The following options are available under Settings > Authentication > User Management

  • View all of the users that have been added to the appliance.

  • Expand and view all belonging users to a single user group.

  • Add and delete local users.

  • Add and delete LDAP/AD/Kerberos-NIS users and user groups.

Use the Settings > Security > Authentication commands to add, delete, and view appliance users.

See About configuring user authentication.

Manage user permissions (roles)

The following options are available under Settings > Authentication > User Management:

  • Grant and revoke the Administrator role for users and user groups.

  • Grant and revoke the NetBackupCLI role for users and user groups.

  • Synchronize members of registered user groups with Administrator role.

The following commands and options are available under Main > Settings > Security > Authorization:

  • Grant

    Grant the Administrator and NetBackupCLI roles to specific users and users groups that have been added to the appliance.

  • List

    List all of the users and user groups that have been added to the appliance, along with their designated roles.

  • Revoke

    Revoke the Administrator and NetBackupCLI roles from specific users and users groups that have been added to the appliance.

  • SyncGroupMembers

    Synchronize members of registered user groups.

Notes about user management

  • You cannot grant the NetBackupCLI role to an existing local user.
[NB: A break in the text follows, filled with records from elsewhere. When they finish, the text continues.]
-- ==== Sys2Proof/Machine/Step.lean ====
section
/-! DEFINITION. One step: the block takes the oldest pending command and executes it (R67, R70); with none pending it is
idle and keeps all state (R262; assumption 2). -/

namespace Sys2Proof.Machine

/-- One step. -/
def step (s : State) : Host.Outcome State Fault Refusal :=
  match s.commands with
  | [] => .next s
  | cmd :: _ =>
    match decode cmd with
    | .ok i => exec i (dropCommand s)
    | .error _ => rejectCommand cmd (dropCommand s)

/-- `s` with the opcode table's word as the next command the block takes (assumption 3). -/
def State.withFetchWord (s : State) (nbits w : Nat) : State := putCommand (tableCommand nbits w) s

end Sys2Proof.Machine
end

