-- ==== Sys2Proof/Laws/Ops.lean ====
section
/-! SUPPORT. One lemma per shared operation that says all it can do: the guard, sequence arithmetic, and the buffer and
its canonical form. -/

namespace Sys2Proof.Machine

/-! ### The guard (R257, R281) -/

theorem guarded_running {s : State} (h : s.running) (r : State) : guarded s r = .next r := by
  simp [guarded, halted, h.1, h.2]

theorem guarded_halted {s : State} (h : s.fault ≠ 0) (r : State) : guarded s r = .next (respond .halted [] s) := by
  have hh : halted s = true := by simpa [halted] using h
  simp [guarded, hh]

/-- A guarded command that answers a next state either found the block halted or ran. -/
theorem guarded_cases {s r t : State} (h : guarded s r = .next t) :
    (s.fault ≠ 0 ∧ t = respond .halted [] s) ∨ (s.running ∧ t = r) := by
  unfold guarded at h
  split at h
  · next hh => exact .inl ⟨by simpa [halted] using hh, by simpa using h.symm⟩
  · next hh =>
    split at h
    · next hl => exact .inr ⟨⟨by simpa [halted] using hh, hl⟩, by simpa using h.symm⟩
    · cases h

/-! ### The configuration (R22) -/

theorem maxSeq_pos (c : Cfg) : 0 < maxSeq c := Nat.two_pow_pos _

/-- What legality gives the sender and receiver rules. -/
theorem cfgLegal_bounds {c : Cfg} (h : cfgLegal c = true) :
    2 ≤ maxSeq c ∧ maxSeq c ≤ 256 ∧ 1 ≤ c.windowSize.toNat ∧ c.windowSize.toNat < maxSeq c ∧
      c.modeCode.toNat ≤ 4 := by
  simp only [cfgLegal, Bool.and_eq_true, decide_eq_true_eq] at h
  obtain ⟨⟨⟨⟨⟨h1, h8⟩, hn, hnm⟩, hm⟩, -⟩, -⟩ := h
  refine ⟨?_, ?_, hn, hnm, hm⟩
  · calc 2 = 2 ^ 1 := rfl
      _ ≤ maxSeq c := Nat.pow_le_pow_right (by decide) h1
  · calc maxSeq c ≤ 2 ^ 8 := Nat.pow_le_pow_right (by decide) h8
      _ = 256 := rfl

/-! ### Sequence numbers (R11) -/

/-- Below `M`, the modular distance without integers. -/
theorem seqDist_eq {M : Nat} {a b : Byte} (ha : a.toNat < M) (hb : b.toNat < M) :
    seqDist M a b = if b.toNat ≤ a.toNat then a.toNat - b.toNat else a.toNat + M - b.toNat := by
  unfold seqDist
  split
  · rw [Int.emod_eq_of_lt (by omega) (by omega)]
    omega
  · rw [← Int.add_emod_right, Int.emod_eq_of_lt (by omega) (by omega)]
    omega

theorem seqDist_lt {M : Nat} (hM : 0 < M) (a b : Byte) : seqDist M a b < M := by
  unfold seqDist
  have h1 := Int.emod_nonneg ((a.toNat : Int) - b.toNat) (b := (M : Int)) (by omega)
  have h2 := Int.emod_lt_of_pos ((a.toNat : Int) - b.toNat) (b := (M : Int)) (by omega)
  omega

@[simp] theorem seqDist_self (M : Nat) (a : Byte) : seqDist M a a = 0 := by
  simp [seqDist]

/-- Below `M`, distance 0 is equality. -/
theorem seqDist_eq_zero {M : Nat} {a b : Byte} (ha : a.toNat < M) (hb : b.toNat < M) :
    seqDist M a b = 0 ↔ a = b := by
  rw [seqDist_eq ha hb]
  constructor
  · intro h
    apply BitVec.eq_of_toNat_eq
    split at h <;> omega
  · rintro rfl
    simp

theorem seqNext_toNat {M : Nat} (hM : 0 < M) (h : M ≤ 256) (q : Byte) : (seqNext M q).toNat = (q.toNat + 1) % M := by
  have := Nat.mod_lt (q.toNat + 1) hM
  simp only [seqNext, BitVec.toNat_ofNat]
  omega

theorem seqNext_lt {M : Nat} (hM : 0 < M) (h : M ≤ 256) (q : Byte) : (seqNext M q).toNat < M := by
  rw [seqNext_toNat hM h]
  exact Nat.mod_lt _ hM

/-- The successor below `M`, without the modulus. -/
theorem seqNext_eq {M : Nat} (hM : 0 < M) (h : M ≤ 256) {q : Byte} (hq : q.toNat < M) :
    (seqNext M q).toNat = if q.toNat + 1 = M then 0 else q.toNat + 1 := by
  rw [seqNext_toNat hM h]
  split
  · next e => rw [e, Nat.mod_self]
  · exact Nat.mod_eq_of_lt (by omega)

/-- Stepping the lower end brings it one nearer. -/
theorem seqDist_seqNext {M : Nat} (h : M ≤ 256) {a b : Byte} (ha : a.toNat < M) (hb : b.toNat < M) (hab : b ≠ a) :
    seqDist M a (seqNext M b) = seqDist M a b - 1 ∧ 0 < seqDist M a b := by
  have hM : 0 < M := by omega
  have hn := seqNext_eq hM h hb
  have hne : b.toNat ≠ a.toNat := fun e => hab (BitVec.eq_of_toNat_eq e)
  rw [seqDist_eq ha (seqNext_lt hM h b), seqDist_eq ha hb, hn]
  clear hn
  split_ifs <;> omega

/-! ### The buffer (R63) -/

@[simp] theorem bufRead_nil (q : Nat) : bufRead q [] = none := rfl

theorem bufRead_bufWrite_same (q : Nat) (f : Frame) (b : Buf) : bufRead q (bufWrite q f b) = some f := by
  induction b with
  | nil => simp [bufWrite, bufRead]
  | cons hd tl ih =>
    obtain ⟨q', f'⟩ := hd
    simp only [bufWrite]
    split
    · simp [bufRead]
    · split
      · simp [bufRead]
      · next h => simp [bufRead, Ne.symm h, ih]

theorem bufRead_bufWrite_other {q q' : Nat} (h : q' ≠ q) (f : Frame) (b : Buf) :
    bufRead q' (bufWrite q f b) = bufRead q' b := by
  induction b with
  | nil => simp [bufWrite, bufRead, Ne.symm h]
  | cons hd tl ih =>
    obtain ⟨k, g⟩ := hd
    simp only [bufWrite]
    split
    · simp [bufRead, Ne.symm h]
    · split
      · next e =>
        subst e
        simp [bufRead, Ne.symm h]
      · simp only [bufRead, ih]

theorem bufRead_bufDel_other {q q' : Nat} (h : q' ≠ q) (b : Buf) : bufRead q' (bufDel q b) = bufRead q' b := by
  induction b with
  | nil => rfl
  | cons hd tl ih =>
    obtain ⟨k, g⟩ := hd
    simp only [bufDel]
    split
    · next e =>
      subst e
      simp [bufRead, Ne.symm h]
    · simp only [bufRead, ih]

/-- The canonical form, entry by entry. -/
theorem wf_cons {q : Nat} {f : Frame} {b : Buf} :
    Buf.wf ((q, f) :: b) = true ↔ (∀ e ∈ b, q < e.1) ∧ Buf.wf b = true := by
  induction b generalizing q f with
  | nil => simp [Buf.wf]
  | cons hd tl ih =>
    obtain ⟨k, g⟩ := hd
    simp only [Buf.wf, Bool.and_eq_true, decide_eq_true_eq, List.mem_cons, forall_eq_or_imp]
    constructor
    · rintro ⟨h1, h2⟩
      refine ⟨⟨h1, fun e he => ?_⟩, h2⟩
      exact lt_trans h1 ((ih.mp h2).1 e he)
    · rintro ⟨⟨h1, -⟩, h2⟩
      exact ⟨h1, h2⟩

theorem bufRead_none_of_lt {q : Nat} {b : Buf} (h : ∀ e ∈ b, q < e.1) : bufRead q b = none := by
  induction b with
  | nil => rfl
  | cons hd tl ih =>
    obtain ⟨k, g⟩ := hd
    simp only [List.mem_cons, forall_eq_or_imp] at h
    simp only [bufRead]
    rw [if_neg (by have := h.1; omega)]
    exact ih h.2

theorem bufRead_bufDel_same {q : Nat} {b : Buf} (h : Buf.wf b = true) : bufRead q (bufDel q b) = none := by
  induction b with
  | nil => rfl
  | cons hd tl ih =>
    obtain ⟨k, g⟩ := hd
    rw [wf_cons] at h
    simp only [bufDel]
    split
    · next e =>
      subst e
      exact bufRead_none_of_lt h.1
    · next e => simp [bufRead, e, ih h.2]

theorem mem_bufWrite {q : Nat} {f : Frame} {b : Buf} {e : Nat × Frame} (h : e ∈ bufWrite q f b) :
    e = (q, f) ∨ e ∈ b := by
  induction b with
  | nil => simpa [bufWrite] using h
  | cons hd tl ih =>
    obtain ⟨k, g⟩ := hd
    simp only [bufWrite] at h
    split at h
    · simpa using h
    · split at h
      · simp only [List.mem_cons] at h ⊢
        tauto
      · simp only [List.mem_cons] at h ⊢
        rcases h with h | h
        · exact .inr (.inl h)
        · rcases ih h with h | h
          · exact .inl h
          · exact .inr (.inr h)

theorem mem_of_mem_bufDel {q : Nat} {b : Buf} {e : Nat × Frame} (h : e ∈ bufDel q b) : e ∈ b := by
  induction b with
  | nil => exact h
  | cons hd tl ih =>
    obtain ⟨k, g⟩ := hd
    simp only [bufDel] at h
    split at h
    · exact List.mem_cons_of_mem _ h
    · simp only [List.mem_cons] at h ⊢
      exact h.imp id ih

/-- Writing a slot keeps the canonical form. -/
theorem bufWrite_wf (q : Nat) (f : Frame) {b : Buf} (h : Buf.wf b = true) : Buf.wf (bufWrite q f b) = true := by
  induction b with
  | nil => rfl
  | cons hd tl ih =>
    obtain ⟨k, g⟩ := hd
    have h' := wf_cons.mp h
    simp only [bufWrite]
    split
    · next hlt =>
      rw [wf_cons]
      refine ⟨fun e he => ?_, h⟩
      rcases List.mem_cons.mp he with rfl | he
      · exact hlt
      · exact lt_trans hlt (h'.1 e he)
    · split
      · next e =>
        subst e
        exact wf_cons.mpr h'
      · next h1 h2 =>
        rw [wf_cons]
        refine ⟨fun e he => ?_, ih h'.2⟩
        rcases mem_bufWrite he with rfl | he
        · simp only
          omega
        · exact h'.1 e he

/-- Emptying a slot keeps the canonical form. -/
theorem bufDel_wf (q : Nat) {b : Buf} (h : Buf.wf b = true) : Buf.wf (bufDel q b) = true := by
  induction b with
  | nil => rfl
  | cons hd tl ih =>
    obtain ⟨k, g⟩ := hd
    have h' := wf_cons.mp h
    simp only [bufDel]
    split
    · exact h'.2
    · rw [wf_cons]
      exact ⟨fun e he => h'.1 e (mem_of_mem_bufDel he), ih h'.2⟩

theorem reset_buf_wf : Buf.wf State.reset.buf = true := rfl

end Sys2Proof.Machine
end

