-- ==== Sys2Proof/Tests/Slice0.lean ====
section
/-! SUPPORT. The model's own tests. Expected values are those of 95_test_vectors.md, named by their ids, or are written
out from the rule named; the last part shows for each statement states and operands that meet its hypotheses. -/

namespace Sys2Proof.Tests

set_option Elab.async false

open Sys2Proof.Machine

/-! ### Helpers -/

/-- The next state an instruction answers. -/
def after (i : Instr) (s : State) : Option State :=
  match exec i s with
  | .next t => some t
  | _ => none

/-- The next state a step answers. -/
def stepped (s : State) : Option State :=
  match step s with
  | .next t => some t
  | _ => none

/-- The response an instruction gives. -/
def answer (i : Instr) (s : State) : Option Response := (after i s).bind (·.responses.getLast?)

/-- The response a step gives to a command, on the state after reset. -/
def answerTo (cmd : Bytes) : Option Response :=
  (stepped { State.reset with commands := [cmd] }).bind (·.responses.getLast?)

/-- The state after reset under another configuration. -/
def under (c : Cfg) : State := { State.reset with cfg := c, cfgPort := c }

/-- C0 on a Gilbert-Elliott channel. -/
def geCfg (p r k h : Prob) : Cfg := { Cfg.c0 with modeCode := 1, probP := p, probR := r, probK := k, probH := h }

/-- A DATA frame of C0's sender. -/
def dataFrame (q : Byte) (p : Bytes) : Frame :=
  { kind := .data, seqNum := q, payload := p, senderId := 0x53, receiverId := 0x52 }

/-- A full window of frames with payload "X", timer running since 0; the slots in rising order. -/
def window (base next : Byte) (slots : List Nat) : State :=
  { State.reset with
    base := base, nextSeq := next, timerRunning := true
    buf := slots.map (fun q => (q, dataFrame (BitVec.ofNat 8 q) [0x58])) }

/-- Frame "A" numbered 0 (V-C3). -/
def frameA : Bytes := [0x21, 0x8E, 0x29, 0x24, 0x00, 0x00, 0x53, 0x52, 0x41]

/-- Frame "B" numbered 1 (V-C5d). -/
def frameB : Bytes := [0x85, 0xE7, 0x51, 0x2E, 0x01, 0x00, 0x53, 0x52, 0x42]

/-- Frame "A" with payload bit 7 flipped (V-C10). -/
def frameBad : Bytes := [0x21, 0x8E, 0x29, 0x24, 0x00, 0x00, 0x53, 0x52, 0xC1]

/-- The ACK numbered 0 (V-C7). -/
def ack0 : Bytes := [0x5A, 0x69, 0x8A, 0xB3, 0x00, 0x01, 0x52, 0x53]

/-- The ACK numbered 1 (V-C5c). -/
def ack1 : Bytes := [0xE2, 0xD5, 0xED, 0xD6, 0x01, 0x01, 0x52, 0x53]

/-- Slots taken. -/
def slots (s : State) : List Nat := s.buf.map (·.1)

/-! ### Well-formedness: each check refuses a term -/

theorem fitsOperand_replicate (n : Nat) : fitsOperand (List.replicate n 0) = decide (n ≤ 65535) := by
  simp [fitsOperand, maxOperandBytes]

theorem fitsFrame_replicate (n : Nat) : fitsFrame (List.replicate n 0) = decide (n ≤ 65527) := by
  simp [fitsFrame, maxFramePayload]

theorem test_wf_operand_refused :
    Instr.wellFormed (.crc32 (List.replicate 65536 0)) = false ∧
    Instr.wellFormed (.crc32 (List.replicate 65535 0)) = true :=
  ⟨fitsOperand_replicate 65536, fitsOperand_replicate 65535⟩

theorem test_wf_wire_refused :
    Instr.wellFormed (.onFrame (some (List.replicate 65536 0))) = false ∧
    Instr.wellFormed (.onFrame (some (List.replicate 65535 0))) = true ∧
    Instr.wellFormed (.onFrame none) = true :=
  ⟨fitsOperand_replicate 65536, fitsOperand_replicate 65535, rfl⟩

theorem test_wf_frame_record_refused :
    Instr.wellFormed (.encode (dataFrame 0 (List.replicate 65528 0))) = false ∧
    Instr.wellFormed (.encode (dataFrame 0 (List.replicate 65527 0))) = true :=
  ⟨fitsFrame_replicate 65528, fitsFrame_replicate 65527⟩

theorem test_wf_wire_frame_refused :
    Instr.wellFormed (.frameData 0 0 0 (List.replicate 65528 0)) = false ∧
    Instr.wellFormed (.frameAck 0 0 0 []) = true :=
  ⟨fitsFrame_replicate 65528, rfl⟩

/-! ### Decoding: a word of each constructor, written out from R86-R94 -/

/-- Opcodes 0x01 to 0x05. -/
theorem test_decode_codec_words :
    decode [0x01, 0x01, 0x00, 0x09, 0x31, 0x32, 0x33, 0x34, 0x35, 0x36, 0x37, 0x38, 0x39] =
      .ok (.crc32 [0x31, 0x32, 0x33, 0x34, 0x35, 0x36, 0x37, 0x38, 0x39]) ∧
    decode [0x02, 0x01, 0x00, 0x03, 0x00, 0x01, 0x02] = .ok (.verify [0x00, 0x01, 0x02]) ∧
    decode [0x03, 0x00, 0x00, 0x53, 0x52, 0x00, 0x01, 0x41] = .ok (.encode (dataFrame 0 [0x41])) ∧
    decode [0x04, 0x01, 0x00, 0x00] = .ok (.decode []) ∧
    decode [0x05] = .ok .isCorrupt := by decide +kernel

/-- Opcodes 0x10 and 0x11. -/
theorem test_decode_channel_words :
    decode [0x10, 0x01, 0x00, 0x01, 0x00] = .ok (.propagate (some [0x00])) ∧
    decode [0x10, 0x00, 0x00, 0x00] = .ok (.propagate none) ∧
    decode [0x11, 0x01, 0x00, 0x01, 0x0F] = .ok (.propagateBsc (some [0x0F])) := by decide +kernel
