-- ==== Sys2Proof/Machine/State.lean ====
section
/-! DEFINITION. The state of one Sirpen G4 module as plain data: every fen with its control core, mantles, nodes and
command ports; memory with its full/empty bits and marks; translation holders, EMTs, Mere reductions; the device
tables; the launch distributor and task schedulers; slices, migration, host registers and bring-up. The last four
fields of State are the model's own: which agent moves next, who acted last, the free-value counter and the sum of
cycles that have passed. -/
namespace Sys2Proof.Machine

/-! ## Places -/

/-- A tile of the module: die 0 to 3, row 0 to 17, column 0 to 9 (R348). -/
structure Tile where
  die : Nat
  row : Nat
  col : Nat
  deriving DecidableEq, Repr

/-- A command port of a fen (R95, R192): the fen controller, or an input port of a slot. Each is one stream. -/
inductive PortKey where
  | fc
  | slot (t : Tile) (slot input : Nat)
  deriving DecidableEq, Repr

/-- A site of the packet network (R358): a tile of the grid, an EMT west or east of a row, a Mere bank tile north or south of
a column (R5, R348). -/
inductive Site where
  | tile (t : Tile)
  | west (die row : Nat)
  | east (die row : Nat)
  | north (die col : Nat)
  | south (die col : Nat)
  deriving DecidableEq, Repr

/-- A range of storage outside the module that another party writes (R313, R410). -/
inductive Outside where
  | host
  | peer (mod : Nat)
  deriving DecidableEq, Repr

/-- Who moves at a step. The schedule is a list of these: it stands for every interleaving that the spec leaves
open, for the timing of events, and for what the host and the peers do. -/
inductive Agent where
  /-- the control core of fen f -/
  | core (f : Nat)
  /-- a node of fen f's current mantle, by its place in the mantle's node list -/
  | node (f k : Nat)
  /-- the k-th command held at the p-th command port of fen f -/
  | port (f p k : Nat)
  /-- an event of the scheduler, the memories, the host or a peer -/
  | event (i : Instr)
  /-- n fabric cycles pass -/
  | pass (n : Nat)
  /-- another party writes bytes of its own memory -/
  | outside (o : Outside) (addr : Nat) (bytes : List Byte)
  /-- a cached copy is evicted: a line or fetch block of fen f's caches -/
  | evictLine (f va : Nat)
  /-- a translation is evicted from a micro-TLB, a die TLB or a walker cache: the k-th entry -/
  | evictTlb (k : Nat)
  /-- an EMT evicts a line (R311), by its key -/
  | evictEmt (line : Nat)
  /-- the physical function sets the root of a partition's stage-2 tables, by means the spec does not lay out (R314) -/
  | stage2Root (part addr : Nat)
  /-- another module reports that fen tasks of a group launch have completed there (R335, R342): the launch, how many, and
  whether one of them was terminated -/
  | remoteDone (key n : Nat) (term : Bool)
  /-- the host commits its HDM decoder, or releases it (R408) -/
  | hdmDecoder (on : Bool)
  /-- core f's next commit puts its global stores into the packet network instead of waiting until they are performed
  (R152, R193) -/
  | writeLate (f : Nat)
  /-- output `out` of the router at a site serves its next flit (R358) -/
  | router (at' : Site) (out : Nat)
  /-- the updates of barrier objects from here on reach their owners in one cycle; or that cycle ends (R30) -/
  | barCycle (on : Bool)
  /-- the host takes a line of device memory into its caches, or gives it up, as a back-invalidate asks (R408) -/
  | hostLine (line : Nat) (on : Bool)
  /-- the host reads 8 bytes of BAR0 of a function (R403) -/
  | hostRead (fn ofs : Nat)
  /-- a soft error marks the byte at a key corrected or uncorrectable (R415, R416) -/
  | softError (key : Nat) (fatal : Bool)
  /-- the next transfer of a 64-byte unit through the packet network fails its end-to-end check (R415) -/
  | netError (unit : Nat)
  /-- a parity error in the accumulator tiles of node k of fen f (R415, R417) -/
  | accError (f k : Nat)
  /-- the coolant has an inlet temperature (R409, R421) -/
  | coolant (tin : Nat)
  /-- another module's distributor refuses an instance of a group launch: the launch, how many fen tasks (R411) -/
  | remoteRefused (key n : Nat)
  deriving DecidableEq, Repr

/-! ## Memory -/

/-- The memory types of R306, and tile scratch (R20). -/
inductive MemType where
  | spread | hlocal | peat | host | peer | mere | scratch
  deriving DecidableEq, Repr

/-- Where a translated access goes: its type, the key of its first byte in `Memory.cells`, and what dirty tracking
and the records need (R306, R320, R392). -/
structure Phys where
  typ  : MemType
  key  : Nat
  ipa  : Nat
  fn   : Nat
  asid : Nat
  mod  : Nat
  deriving DecidableEq, Repr

/-- Memory and the marks that travel with it. Keys number every byte of every storage (Ops.lean). -/
structure Memory where
  /-- bytes, in canonical form: keys strictly rising, no entry 0 -/
  cells  : List Host.Cell
  /-- granules whose full/empty bit is full (R22), by key / 16, strictly rising -/
  full   : List Nat
  /-- bytes marked uncorrectable (R416), strictly rising -/
  poison : List Nat
  /-- bytes whose next read is corrected (R416), strictly rising -/
  fixed  : List Nat
  /-- marked bytes whose mark the check of an EMT set, or the end-to-end check of the packet network, rather than the check of
  the storage they lie in (R415, R419), each strictly rising -/
  emtMark : List Nat
  netMark : List Nat
  /-- 64-byte units, by key / 64, whose next transfer through the packet network fails its check (R415), strictly rising -/
  transit : List Nat
  deriving DecidableEq, Repr
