/-- The root of a partition's stage-2 tables. -/
def State.root2 (s : State) (p : Nat) : Nat := tabGet s.dev.roots p 0

/-- The physical address and type of an intermediate address under a leaf: type, module or home die, address; the
type's limit gives reason 6. -/
def S2Leaf.phys (l : S2Leaf) (ipa : Nat) : Except WalkErr (MemType × Nat × Nat) :=
  match MemType.ofCode (fld l.ent 11 9) with
  | none => .error (3, 0)
  | some t =>
    let pa := fld l.ent 51 12 * 4096 / l.size * l.size + ipa % l.size
    if t.limit ≤ pa then .error (6, 2)
    else .ok (t, if t = .hlocal then fld l.ent 8 7 else fld l.ent 61 56, pa)

/-- A list without the n-th of the elements that a test holds of. -/
def dropMatch {α : Type} (p : α → Bool) (n : Nat) : List α → List α
  | [] => []
  | a :: r => if p a then (match n with | 0 => r | k + 1 => a :: dropMatch p k r) else a :: dropMatch p n r

/-- An entry put into a holder of `cap` entries: a full one loses one of its entries, which one being free. -/
def holdOne {α : Type} (mine : α → Bool) (cap fr : Nat) (l : List α) (a : α) : List α :=
  if l.countP mine < cap then a :: l else a :: dropMatch mine (Config.freeNat fr % cap) l

/-- The entries of a holder of translations (R317). -/
def Holder.entries : Holder → Nat
  | .micro _ => 64
  | .die _ => 8192

/-- A translation put into its holder. -/
def State.addTlb (s : State) (t : Tlb) : State :=
  { s with free := s.free + 1,
           xl := { s.xl with tlbs := holdOne (fun u => u.holder == t.holder) t.holder.entries s.free s.xl.tlbs t } }

/-- The boardwalk port of a die that reaches a module: the lowest-numbered (R410). -/
def State.portTo (s : State) (die mod : Nat) : Option Nat :=
  (upto (3 * die) 3).find? (fun k => tabGet s.dev.portmod k 0 == 64 + mod)

/-- A key in a peer module that no port of a die leads to (R319 reason 7, R410). -/
def State.noWay (s : State) (die key : Nat) : Bool :=
  decide (2 ^ 58 ≤ key) && (s.portTo die ((key - 2 ^ 58) / 2 ^ 52)).isNone

/-- The key of a stage-1 table address, through the walker cache or by a stage-2 walk (R318); the walk of a stage-1
table needs RD (R315), and a port where it lies in a peer module (R410). The cache keeps what a walk found. -/
def State.tableKey (s : State) (die part ipa : Nat) : Except WalkErr (Nat × State) :=
  match s.xl.wcache.find? (fun c => c.die == die && c.part == part && c.ipa == ipa / 4096) with
  | some c => if s.noWay die c.pa then .error (7, 0) else .ok (c.pa + ipa % 4096, s)
  | none =>
    match s.walk2 ipa 4 1 (s.root2 part) with
    | .error e => .error e
    | .ok l =>
      if !bit l.ent 4 then .error (2, 2) else
      match l.phys ipa with
      | .error e => .error e
      | .ok (t, m, pa) =>
        let k := t.key m (pa / 4096 * 4096)
        if s.noWay die k then .error (7, 0)
        else .ok (k + ipa % 4096, { s with free := s.free + 1, xl := { s.xl with
          wcache := holdOne (fun c => c.die == die) 1024 s.free s.xl.wcache ⟨die, part, ipa / 4096, k⟩ } })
However, you can create a local NetBackupCLI user by using the Manage > NetBackupCLI > Create command from theNetBackup Appliance Shell Menu.

  • The NetBackupCLI role can be assigned to a maximum of nine (9) user groups at any given time.

  • Active Directory (AD) user groups and user names support the use of a hyphen character in those names. The hyphen must appear between the first and the last character of a user name or a user group name. AD user names and user group names cannot begin or end with a hyphen.

  • You can list all users of a group that has maximum to 2000 users from theNetBackup Appliance Web Console. To list all of a group that has more than 2000 users, use the List command from theNetBackup Appliance Shell Menu.